Stored data entries:
-- ==== Sys2Proof/Machine/Clock.lean ====
section
/-! DEFINITION. References, PLLs, failover, host time, SLOWCLK and the DVFS sequencer (R39 to R75, R384). -/

namespace Sys2Proof.Machine

/-- The main domain is powered and out of reset (Table 14-1). -/
def State.clockOn (s : State) : Bool := decide (3 ≤ s.devState)

/-! ### References (R39 to R43) -/

/-- REF_STAT state of door d: 0 ABSENT, 1 COUNTING, 2 QUALIFIED, 3 SPREAD, 4 FAILED, 5 XCHK_FAIL. -/
def State.refState (s : State) (d : Nat) : Nat := s.get Reg.CLK.REF_STAT.STATES / 16 ^ d % 16

/-- A door's reference changes state; REF_CHANGE is raised (Table 2-6). -/
def State.setRef (s : State) (d v : Nat) : State :=
  if s.refState d = v then s
  else
    let f := Reg.CLK.REF_STAT.STATES
    (s.put f (s.get f - s.refState d * 16 ^ d + v * 16 ^ d)).raise (page .clk 0) 0

/-- Bit d of TREF_EN. -/
def State.trefEn (s : State) (d : Nat) : Bool := hasBit (s.get Reg.CLK.REF_CFG.TREF_EN) d

/-- The doors in REF_CFG.PRIO order. -/
def State.prio (s : State) : List Nat := (List.range 4).map (fun k => s.get Reg.CLK.REF_CFG.PRIO / 4 ^ k % 4)

/-- Door d's reference is QUALIFIED. -/
def State.qualified (s : State) (d : Nat) : Bool := s.refState d == 2

/-- The tolerance of a cross-check in ppm. -/
def State.chkTol (s : State) : Nat := s.get Reg.CLK.REF_CFG.CHK_TOL * 10

/-! ### Core PLLs (R44 to R47): 0 is PLL A, 1 is PLL B -/

/-- The number of a PLL. -/
def pllNum : Pll → Nat
  | .a => 0
  | .b => 1

/-- State of a PLL: 0 IDLE, 1 LOCKING, 2 LOCKED, 3 UNLOCKED. -/
def State.pllState (s : State) (p : Nat) : Nat :=
  if p = 0 then s.get Reg.CLK.PLL_STAT.A_STATE else s.get Reg.CLK.PLL_STAT.B_STATE

/-- Changes the state of a PLL. -/
def State.setPll (s : State) (p v : Nat) : State :=
  if p = 0 then s.put Reg.CLK.PLL_STAT.A_STATE v else s.put Reg.CLK.PLL_STAT.B_STATE v

/-- The door of a PLL. -/
def State.pllDoor (s : State) (p : Nat) : Nat :=
  if p = 0 then s.get Reg.CLK.PLL_STAT.A_DOOR else s.get Reg.CLK.PLL_STAT.B_DOOR

/-- Gives a PLL its door. -/
def State.setPllDoor (s : State) (p d : Nat) : State :=
  if p = 0 then s.put Reg.CLK.PLL_STAT.A_DOOR d else s.put Reg.CLK.PLL_STAT.B_DOOR d

/-- A PLL locks or is locked to a door. -/
def State.pllUses (s : State) (p d : Nat) : Bool := (s.pllState p == 1 || s.pllState p == 2) && s.pllDoor p == d

/-- The selected PLL. -/
def State.pllSel (s : State) : Nat := s.get Reg.CLK.PLL_STAT.SEL

/-- R46: a PLL without a reference takes the first QUALIFIED door in PRIO order that the other does not use; the selected
PLL of a running tick keeps its own. -/
def State.assignPll (s : State) (p : Nat) : State :=
  if s.pllState p = 1 ∨ s.pllState p = 2 ∨ (s.clk.running ∧ s.pllSel = p) then s
  else
    match s.prio.find? (fun d => s.qualified d && !s.pllUses (1 - p) d) with
    | some d => (s.setPllDoor p d).setPll p 1
    | none => s

/-- R44, R46: both PLLs, A first. -/
def State.assignPlls (s : State) : State := (s.assignPll 0).assignPll 1

/-- The switch of R48: the multiplexer moves to the other PLL. DESIGN CHOICE (log entry 21): the switch tick is the tick of the failing
event; R48 allows any within 2 µs of it. -/
def State.failover (s : State) : State :=
  let s := s.put Reg.CLK.PLL_STAT.SEL (1 - s.pllSel)
  let s := s.bump Reg.CLK.FAILOVER_CNT.COUNT
  let s := s.put64 Reg.CLK.LAST_FAILOVER_TICK_LO.TICK Reg.CLK.LAST_FAILOVER_TICK_HI.TICK s.tick
  ({ s with clk := { s.clk with failover := true } }).raise (page .clk 0) 1

/-- The loss of R51: the selected PLL coasts and the device enters SHUTTERED; outputs end at the next coasting boundary. -/
def State.timebaseLost (s : State) : State :=
  let s := ((s.put Reg.CLK.PLL_STAT.COAST 1).put Reg.CLK.PLL_STAT.TIMEBASE_LOST 1).put Reg.CLK.HT_STAT.HT_VALID 0
  let s := ({ s with clk := { s.clk with failover := false } }).raise (page .clk 0) 2
  s.deviceShut 0x22 (st0 (s.tick + 1))

/-- A LOCKED or LOCKING PLL loses its reference or faults, reported with a cause (Table 2-1, R384). -/
def State.pllLost (s : State) (p cause : Nat) : State :=
  let o := 1 - p
  let covered := decide (s.pllState o = 2) && !s.clk.failover
  let s := s.setPll p 3
  if s.clk.running ∧ s.pllSel = p ∧ !s.bit Reg.CLK.PLL_STAT.COAST then
    if covered then ((s.logFault cause 0x02 0 aAbsorbed 0).failover).assignPlls
    else ((s.logFault cause 0x02 0 aCounted 0).timebaseLost).assignPlls
  else (s.logFault cause 0x02 0 aAbsorbed 0).assignPlls

/-- A door's reference fails for timing: the PLL it drives loses it; REF_FAIL is logged in any case (Table 15-2). -/
def State.refLost (s : State) (d : Nat) : State :=
  match (List.range 2).find? (fun p => s.pllUses p d) with
  | some p => s.pllLost p 0x20
  | none => s.logFault 0x20 0x02 0 aAbsorbed 0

Work order »
Please repeat word for word the lines above that run from the beginning through the line containing "def State.setPllDoor (s", keeping both the first and that last line.

Result »
-- ==== Sys2Proof/Machine/Clock.lean ====
section
/-! DEFINITION. References, PLLs, failover, host time, SLOWCLK and the DVFS sequencer (R39 to R75, R384). -/

namespace Sys2Proof.Machine

/-- The main domain is powered and out of reset (Table 14-1). -/
def State.clockOn (s : State) : Bool := decide (3 ≤ s.devState)

/-! ### References (R39 to R43) -/

/-- REF_STAT state of door d: 0 ABSENT, 1 COUNTING, 2 QUALIFIED, 3 SPREAD, 4 FAILED, 5 XCHK_FAIL. -/
def State.refState (s : State) (d : Nat) : Nat := s.get Reg.CLK.REF_STAT.STATES / 16 ^ d % 16

/-- A door's reference changes state; REF_CHANGE is raised (Table 2-6). -/
def State.setRef (s : State) (d v : Nat) : State :=
  if s.refState d = v then s
  else
    let f := Reg.CLK.REF_STAT.STATES
    (s.put f (s.get f - s.refState d * 16 ^ d + v * 16 ^ d)).raise (page .clk 0) 0

/-- Bit d of TREF_EN. -/
def State.trefEn (s : State) (d : Nat) : Bool := hasBit (s.get Reg.CLK.REF_CFG.TREF_EN) d

/-- The doors in REF_CFG.PRIO order. -/
def State.prio (s : State) : List Nat := (List.range 4).map (fun k => s.get Reg.CLK.REF_CFG.PRIO / 4 ^ k % 4)

/-- Door d's reference is QUALIFIED. -/
def State.qualified (s : State) (d : Nat) : Bool := s.refState d == 2

/-- The tolerance of a cross-check in ppm. -/
def State.chkTol (s : State) : Nat := s.get Reg.CLK.REF_CFG.CHK_TOL * 10

/-! ### Core PLLs (R44 to R47): 0 is PLL A, 1 is PLL B -/

/-- The number of a PLL. -/
def pllNum : Pll → Nat
  | .a => 0
  | .b => 1

/-- State of a PLL: 0 IDLE, 1 LOCKING, 2 LOCKED, 3 UNLOCKED. -/
def State.pllState (s : State) (p : Nat) : Nat :=
  if p = 0 then s.get Reg.CLK.PLL_STAT.A_STATE else s.get Reg.CLK.PLL_STAT.B_STATE

/-- Changes the state of a PLL. -/
def State.setPll (s : State) (p v : Nat) : State :=
  if p = 0 then s.put Reg.CLK.PLL_STAT.A_STATE v else s.put Reg.CLK.PLL_STAT.B_STATE v

/-- The door of a PLL. -/
def State.pllDoor (s : State) (p : Nat) : Nat :=
  if p = 0 then s.get Reg.CLK.PLL_STAT.A_DOOR else s.get Reg.CLK.PLL_STAT.B_DOOR

/-- Gives a PLL its door. -/
def State.setPllDoor (s : State) (p d : Nat) : State :=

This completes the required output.